== Segment start ==

-- ==== Sys2Proof/Machine/Link.lean ====
section
/-! DEFINITION. Messages received on Avtiro Link, in their order, and forwarded (R287, R288, R291 to R299); the ports, the routes, and the
watchdogs (R290, R314 to R317, R338). -/

namespace Sys2Proof.Machine

/-! ### Remote reads served (R193, R296) -/

/-- R194, R198: an own page that a peer asks for: RESIDENT, recalled first where it is EVICTED. -/
def bringPage (s : State) (p : Nat) : PoolOut :=
  match aget? s.pool p with
  | none => .fails .permission
  | some e =>
    match e.state with
    | .resident => .done s 0
    | .lost => .fails .moduleDead
    | .evicted =>
      match recallPage s p e with
      | .fails .moduleDead => .fails .moduleDead
      | .fails _ => .wait
      | o => o

/-- The low bits of a reply's address: which of its four lines are poisoned (log entry 43). -/
def poisonMask (s : State) (l : Nat) : Nat :=
  ((List.range 4).filter (fun i => s.poison.contains (4 * l + i))).foldl (fun v i => v + 2 ^ i) 0

/-- R296: a READ_REQ of one 256-byte line is served; none where its page waits for a recall. -/
def serveRead (s : State) (f : Flit) : Option State :=
  let l := f.address / 256
  if !(ownCarafe s (256 * l)) || 2 ^ 39 ≤ gaOff f.address then some s
  else
    match bringPage s (pageOf f.address) with
    | .wait => none
    | .fails st => some (send s 0 mtReadReply f.cls f.src f.epoch f.tag (256 * l + 16 * ackCode st) [])
    | .done s1 _ =>
      some (send (touchPages s1 [pageOf f.address]) 0 mtReadReply f.cls f.src f.epoch f.tag (256 * l + poisonMask s1 l)
        (mread s1.mem (256 * l) 256))

/-- A line of a reply lands for a command (R31). -/
def landOne (f : Flit) (n idx l : Nat) (s : State) (i : Nat) : State :=
  let p := bit f.address i
  let s1 := seeLine s (4 * l + i) ((f.data.drop (64 * i)).take 64) p
  match findCmd s1 n idx with
  | some c => landLines s1 c [4 * l + i] p
  | none => s1

/-- A reply reaches the command of its placement (R31, R250, R296). -/
def landReply (s : State) (c : Cmd) (r : ReadOut) (f : Flit) : State :=
  let e := bits f.address 5 4
  if e ≠ 0 then
    let st := ackStatus e
    if waiting c then failCmd s c st 0 0 else setCmd s { c with peerError := some st, await := [] }
  else
    let s1 := seqAll s (List.range 4) (landOne f c.ctx c.idx r.line)
    match findCmd s1 c.ctx c.idx with
    | some c1 => if waiting c1 && !(awaits s1 c1) then waitJudge s1 c1 else s1
    | none => s1

/-- R268, R296: a READ_REPLY frees its tracker entry, and lands unless its placement is over. -/
def replyDeliver (s : State) (f : Flit) : State :=
  match s.links.reads.find? (fun r => r.tag == f.tag && r.module == f.src) with
  | none => s
  | some r =>
    let s1 := { s with links := { s.links with reads := s.links.reads.filter (fun x => x.tag != f.tag) } }
    let s2 := match findCmd s1 r.ctx r.idx with
      | some c => if c.epoch == r.epoch && c.epoch.toNat == f.epoch && c.stage != .decided then landReply s1 c r f else s1
      | none => s1
    askAll s2

/-! ### Remote writes at the peer (R297) -/

/-- The hold of a peer's command. -/
def holdFor (s : State) (src tag : Nat) : PeerHold :=
  (s.links.holdsIn.find? (fun h => h.src == src && h.tag == tag)).getD
    { src := src, tag := tag, pages := [], data := [], since := s.localTime }

/-- The holds without one command's. -/
def otherHolds (s : State) (src tag : Nat) : List PeerHold := s.links.holdsIn.filter (fun h => !(h.src == src && h.tag == tag))

def putHold (s : State) (h : PeerHold) : State :=
  { s with links := { s.links with holdsIn := otherHolds s h.src h.tag ++ [h] } }

/-- An ACK to a message. -/
def ackTo (s : State) (f : Flit) (st : Status) : State :=
  send s 0 mtAck f.cls f.src f.epoch f.tag f.address (leBytes 1 (ackCode st))

/-- R297, step 1: a HOLD of one page; none where the page waits for a recall. -/
def holdDeliver (s : State) (f : Flit) : Option State :=
  if !(ownCarafe s f.address) then some (ackTo s f .permission)
  else
    match bringPage s (pageOf f.address) with
    | .wait => none
    | .fails st => some (ackTo s f st)
    | .done s1 _ =>
      let h := holdFor s1 f.src f.tag
      some (ackTo (putHold s1 { h with pages := sins h.pages (pageOf f.address) }) f .ok)

/-- The cells of a WRITE_DATA: a mask of 64 bits, then 64 bytes (log entry 43). -/
def writeCells (f : Flit) : List Host.Cell :=
  ((List.range 64).filter (fun i => bit (lineNat f 0 8) i)).map (fun i => (f.address / 64 * 64 + i, (f.data.drop 8).getD i 0))

/-- R297, step 2: data of a commit are held until their COMMIT. -/
def writeDeliver (s : State) (f : Flit) : State :=
  let h := holdFor s f.src f.tag
  putHold s { h with data := h.data ++ writeCells f }

/-- The own pages that cells write. -/
def ownPages (s : State) (cs : List Host.Cell) : List Nat :=
  ((cellLines cs).filter (fun l => ownCarafe s (64 * l))).foldl (fun ps l => sins ps (pageOf (64 * l))) []

/-- Every page of a list made RESIDENT where it can be; none where one waits. -/
def bringAll : State → List Nat → Option State
  | s, [] => some s
  | s, p :: ps =>
    match bringPage s p with
    | .wait => none
    | .fails _ => bringAll s ps
    | .done s1 _ => bringAll s1 ps

/-- R297, step 2: a COMMIT applies the data before it, and is answered. -/
def commitDeliver (s : State) (f : Flit) : Option State :=
  let h := holdFor s f.src f.tag
  match bringAll s (ownPages s h.data) with
  | none => none
  | some s1 =>
    let cs := h.data.filter (fun w => ownCarafe s1 w.1 && pageState s1 (pageOf w.1) == some .resident)
    let s2 := touchPages (storeCells s1 cs) (ownPages s1 cs)
    some (ackTo { s2 with links := { s2.links with holdsIn := otherHolds s2 f.src f.tag } } f .ok)

/-- HOLD_LAPSE (R297): 100 µs after a hold whose commit has not begun, or whose sender counts as dead. -/
def holdLapse (src tag : Nat) (s : State) : State :=
  let h := holdFor s src tag
  if us 100 ≤ since s h.since ∧ (h.data = [] ∨ isDead s src) then
    { s with links := { s.links with holdsIn := otherHolds s src tag } }
  else s

def execHoldLapse (src tag : Nat) (s : State) : Host.Outcome State Fault Refusal := .next (holdLapse src tag s)

/-! ### Acknowledgements (R297, R298, R307) -/

/-- An ACK with data: of a HOLD, of a COMMIT, or of a SIGNAL. -/
def ackCmd (s : State) (c : Cmd) (f : Flit) : State :=
  if c.stage = .committed then
    (if !(c.acksDue.contains f.src) then s
     else if isSignal c.desc then signalAck s c f
     else
      let c1 := { c with acksDue := c.acksDue.filter (· != f.src) }
      settle (setCmd s c1) c1)
  else if c.holdsDue.contains (f.src, pageOf f.address) then
    match ackStatus (lineNat f 0 1) with
    | .ok => setCmd s { c with holdsDue := c.holdsDue.filter (· != (f.src, pageOf f.address)) }
    | st => setCmd s { c with peerError := some st, holdsDue := [] }
  else s

/-- R268: an ACK is for the placement that its epoch names. -/
def ackDeliver (s : State) (f : Flit) : State :=
  if f.data = [] then settleAll (collAck s f)
  else
    match findTag s f.tag with
    | some c => if c.epoch.toNat = f.epoch then ackCmd s c f else s
    | none => s

/-! ### Notices of death and presence (R299) -/

/-- A DEATH_NOTICE arrives: not older than the last PRESENT of the module that it names. -/
def deathDeliver (s : State) (p : Nat) (f : Flit) : State :=
  let m := lineNat f 0 2
  let inc := w32 (lineNat f 4 4)
  if m = selfId s ∨ 16384 ≤ m ∨ inc.toNat < (aget s.links.presents m 0#32).toNat then s
  else declareDeath s (some p) m inc (lineNat f 8 1)

/-- Whether a PRESENT announces an incarnation newer than the last one seen. -/
def newPresent (s : State) (m : Nat) (inc : W32) : Bool :=
  match aget? s.links.presents m with
  | some i => decide (i.toNat < inc.toNat)
  | none => true

/-- R299: the data of a PRESENT (log entry 43). -/
def presentData (m : Nat) (inc : W32) : List Byte := leBytes 2 m ++ leBytes 2 0 ++ leBytes 4 inc.toNat

/-- A PRESENT goes out on ports. -/
def sendPresent (ps : List Nat) (m : Nat) (inc : W32) (s : State) : State :=
  seqAll s ps (fun s p => sendOn s p mtPresent (presentData m inc))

== Segment end ==

→ **ACTIVITY**
Within the material above, transcribe exactly the lines that run from the line holding "r f else s1" through the line holding "peer's command. -/".

→ **FINISHED EXERCISE**
      | some c => if c.epoch == r.epoch && c.epoch.toNat == f.epoch && c.stage != .decided then landReply s1 c r f else s1
      | none => s1
    askAll s2

/-! ### Remote writes at the peer (R297) -/

/-- The hold of a peer's command. -/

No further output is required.